**YOUR OBJECTIVE:** Wherever the string "Machine" shows up in the records below, return that line.

**MATERIAL PROVIDED:**

# # # # # # #

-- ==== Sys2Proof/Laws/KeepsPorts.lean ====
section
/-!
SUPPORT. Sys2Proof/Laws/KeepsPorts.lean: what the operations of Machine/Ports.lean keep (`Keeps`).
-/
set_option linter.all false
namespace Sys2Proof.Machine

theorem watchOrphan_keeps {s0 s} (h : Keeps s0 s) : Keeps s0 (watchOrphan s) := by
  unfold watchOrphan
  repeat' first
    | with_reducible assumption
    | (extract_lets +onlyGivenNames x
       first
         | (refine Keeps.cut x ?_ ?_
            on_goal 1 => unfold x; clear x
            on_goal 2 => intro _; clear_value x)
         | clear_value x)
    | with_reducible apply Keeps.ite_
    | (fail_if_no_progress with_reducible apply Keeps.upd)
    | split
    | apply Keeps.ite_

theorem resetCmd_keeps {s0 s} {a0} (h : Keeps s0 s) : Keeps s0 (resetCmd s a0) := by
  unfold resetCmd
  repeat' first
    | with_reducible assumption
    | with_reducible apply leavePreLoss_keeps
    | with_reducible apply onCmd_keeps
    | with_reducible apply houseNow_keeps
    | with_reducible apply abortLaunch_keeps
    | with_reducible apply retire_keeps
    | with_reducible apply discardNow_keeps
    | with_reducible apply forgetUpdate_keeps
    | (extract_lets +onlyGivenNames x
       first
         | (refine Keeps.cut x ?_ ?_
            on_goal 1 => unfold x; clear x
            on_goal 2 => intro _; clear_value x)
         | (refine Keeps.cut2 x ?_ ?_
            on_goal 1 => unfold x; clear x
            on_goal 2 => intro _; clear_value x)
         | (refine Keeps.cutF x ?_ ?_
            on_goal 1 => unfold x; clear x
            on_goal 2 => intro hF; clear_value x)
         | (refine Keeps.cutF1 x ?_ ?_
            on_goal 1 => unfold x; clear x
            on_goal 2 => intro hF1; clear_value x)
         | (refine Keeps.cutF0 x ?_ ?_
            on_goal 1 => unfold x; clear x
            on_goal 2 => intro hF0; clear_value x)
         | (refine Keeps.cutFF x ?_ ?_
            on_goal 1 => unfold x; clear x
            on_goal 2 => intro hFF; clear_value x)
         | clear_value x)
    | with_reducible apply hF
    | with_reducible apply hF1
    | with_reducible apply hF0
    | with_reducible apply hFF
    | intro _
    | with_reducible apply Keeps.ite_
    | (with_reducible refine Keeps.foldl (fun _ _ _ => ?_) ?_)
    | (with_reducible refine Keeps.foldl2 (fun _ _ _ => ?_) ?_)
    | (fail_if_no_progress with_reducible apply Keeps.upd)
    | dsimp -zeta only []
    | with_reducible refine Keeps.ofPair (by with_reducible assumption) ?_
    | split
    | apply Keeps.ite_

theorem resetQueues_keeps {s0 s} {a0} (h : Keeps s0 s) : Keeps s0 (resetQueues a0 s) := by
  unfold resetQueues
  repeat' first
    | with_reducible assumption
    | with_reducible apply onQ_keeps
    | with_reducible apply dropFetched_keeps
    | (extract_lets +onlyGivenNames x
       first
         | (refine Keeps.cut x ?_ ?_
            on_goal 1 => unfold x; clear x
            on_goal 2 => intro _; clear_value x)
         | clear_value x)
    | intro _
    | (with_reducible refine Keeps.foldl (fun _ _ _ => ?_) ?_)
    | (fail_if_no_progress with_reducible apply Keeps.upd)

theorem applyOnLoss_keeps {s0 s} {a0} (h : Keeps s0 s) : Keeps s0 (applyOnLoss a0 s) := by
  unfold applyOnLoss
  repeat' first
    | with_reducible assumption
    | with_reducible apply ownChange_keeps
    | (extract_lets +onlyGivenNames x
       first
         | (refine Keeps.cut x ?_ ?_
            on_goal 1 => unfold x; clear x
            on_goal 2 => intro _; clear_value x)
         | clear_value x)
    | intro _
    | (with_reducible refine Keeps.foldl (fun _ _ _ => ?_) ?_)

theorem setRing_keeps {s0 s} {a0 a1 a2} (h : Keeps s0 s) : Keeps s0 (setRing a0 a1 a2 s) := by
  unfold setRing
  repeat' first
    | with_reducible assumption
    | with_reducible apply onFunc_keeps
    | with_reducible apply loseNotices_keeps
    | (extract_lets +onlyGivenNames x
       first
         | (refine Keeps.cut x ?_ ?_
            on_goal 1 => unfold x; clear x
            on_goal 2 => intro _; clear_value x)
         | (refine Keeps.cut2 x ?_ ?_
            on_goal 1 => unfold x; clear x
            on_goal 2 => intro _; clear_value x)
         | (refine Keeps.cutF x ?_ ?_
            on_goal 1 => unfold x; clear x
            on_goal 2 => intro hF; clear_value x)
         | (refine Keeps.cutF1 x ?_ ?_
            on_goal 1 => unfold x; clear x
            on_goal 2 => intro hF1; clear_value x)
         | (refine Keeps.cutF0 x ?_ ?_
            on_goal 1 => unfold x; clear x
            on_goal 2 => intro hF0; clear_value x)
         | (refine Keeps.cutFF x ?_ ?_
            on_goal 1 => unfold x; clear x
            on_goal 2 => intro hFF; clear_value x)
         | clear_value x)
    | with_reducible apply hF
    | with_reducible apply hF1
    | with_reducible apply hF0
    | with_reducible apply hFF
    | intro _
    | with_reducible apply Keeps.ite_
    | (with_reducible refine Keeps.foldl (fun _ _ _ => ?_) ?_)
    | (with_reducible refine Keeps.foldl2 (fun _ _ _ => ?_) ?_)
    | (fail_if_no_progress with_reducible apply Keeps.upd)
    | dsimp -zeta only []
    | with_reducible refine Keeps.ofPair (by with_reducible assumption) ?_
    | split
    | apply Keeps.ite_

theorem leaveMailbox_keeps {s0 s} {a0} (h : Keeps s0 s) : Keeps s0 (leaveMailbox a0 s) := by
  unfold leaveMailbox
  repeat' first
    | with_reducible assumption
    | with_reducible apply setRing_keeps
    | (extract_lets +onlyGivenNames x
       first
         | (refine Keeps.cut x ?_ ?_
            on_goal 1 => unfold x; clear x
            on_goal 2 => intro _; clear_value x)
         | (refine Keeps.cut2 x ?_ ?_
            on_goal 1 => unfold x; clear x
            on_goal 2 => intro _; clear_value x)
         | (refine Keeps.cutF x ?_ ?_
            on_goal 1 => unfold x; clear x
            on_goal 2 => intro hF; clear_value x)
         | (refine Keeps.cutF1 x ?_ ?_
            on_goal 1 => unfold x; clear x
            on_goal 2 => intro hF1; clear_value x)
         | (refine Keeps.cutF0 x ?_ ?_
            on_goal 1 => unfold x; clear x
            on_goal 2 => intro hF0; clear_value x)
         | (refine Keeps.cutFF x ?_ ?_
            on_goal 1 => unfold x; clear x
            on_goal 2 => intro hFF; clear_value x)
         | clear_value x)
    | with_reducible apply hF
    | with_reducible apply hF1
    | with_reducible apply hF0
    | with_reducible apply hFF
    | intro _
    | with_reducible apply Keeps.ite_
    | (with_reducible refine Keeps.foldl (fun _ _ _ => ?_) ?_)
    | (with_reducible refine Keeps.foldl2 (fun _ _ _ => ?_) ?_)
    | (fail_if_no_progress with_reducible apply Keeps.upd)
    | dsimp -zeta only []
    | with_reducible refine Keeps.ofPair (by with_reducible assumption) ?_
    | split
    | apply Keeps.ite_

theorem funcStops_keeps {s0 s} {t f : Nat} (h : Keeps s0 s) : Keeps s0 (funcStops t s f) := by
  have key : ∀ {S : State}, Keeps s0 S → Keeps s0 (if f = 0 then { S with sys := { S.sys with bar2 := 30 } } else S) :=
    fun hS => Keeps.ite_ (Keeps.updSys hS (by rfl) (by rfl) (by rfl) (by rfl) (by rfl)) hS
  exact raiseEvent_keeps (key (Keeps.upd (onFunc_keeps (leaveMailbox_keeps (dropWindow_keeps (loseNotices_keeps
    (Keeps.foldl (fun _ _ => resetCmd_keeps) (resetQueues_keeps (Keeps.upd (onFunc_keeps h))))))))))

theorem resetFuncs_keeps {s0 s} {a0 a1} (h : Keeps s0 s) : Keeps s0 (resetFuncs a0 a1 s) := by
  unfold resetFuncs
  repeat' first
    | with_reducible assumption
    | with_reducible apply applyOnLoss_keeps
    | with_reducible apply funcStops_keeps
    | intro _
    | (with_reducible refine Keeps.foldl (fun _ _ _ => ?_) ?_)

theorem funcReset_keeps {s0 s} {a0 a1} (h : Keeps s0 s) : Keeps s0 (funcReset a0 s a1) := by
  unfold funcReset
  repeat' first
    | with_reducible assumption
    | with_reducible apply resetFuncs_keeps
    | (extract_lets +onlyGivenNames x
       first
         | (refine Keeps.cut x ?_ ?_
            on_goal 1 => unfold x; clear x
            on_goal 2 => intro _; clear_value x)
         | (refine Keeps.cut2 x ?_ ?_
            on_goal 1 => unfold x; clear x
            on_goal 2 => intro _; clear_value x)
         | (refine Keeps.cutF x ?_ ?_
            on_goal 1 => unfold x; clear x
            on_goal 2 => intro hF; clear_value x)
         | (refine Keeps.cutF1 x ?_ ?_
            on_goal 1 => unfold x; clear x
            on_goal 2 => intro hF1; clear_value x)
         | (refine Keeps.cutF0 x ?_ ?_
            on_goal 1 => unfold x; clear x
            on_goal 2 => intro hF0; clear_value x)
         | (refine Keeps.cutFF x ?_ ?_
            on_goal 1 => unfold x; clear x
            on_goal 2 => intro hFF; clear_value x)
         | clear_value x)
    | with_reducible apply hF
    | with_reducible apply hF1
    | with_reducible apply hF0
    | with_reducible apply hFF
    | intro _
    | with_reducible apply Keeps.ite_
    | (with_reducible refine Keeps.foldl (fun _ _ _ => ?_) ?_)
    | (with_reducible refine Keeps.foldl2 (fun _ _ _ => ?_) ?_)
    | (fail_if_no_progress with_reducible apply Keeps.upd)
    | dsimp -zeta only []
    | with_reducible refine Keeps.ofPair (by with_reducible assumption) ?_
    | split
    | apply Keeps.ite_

# # # # # # #

**ANSWER TO THIS EXERCISE:**
SUPPORT. Sys2Proof/Laws/KeepsPorts.lean: what the operations of Machine/Ports.lean keep (`Keeps`).
namespace Sys2Proof.Machine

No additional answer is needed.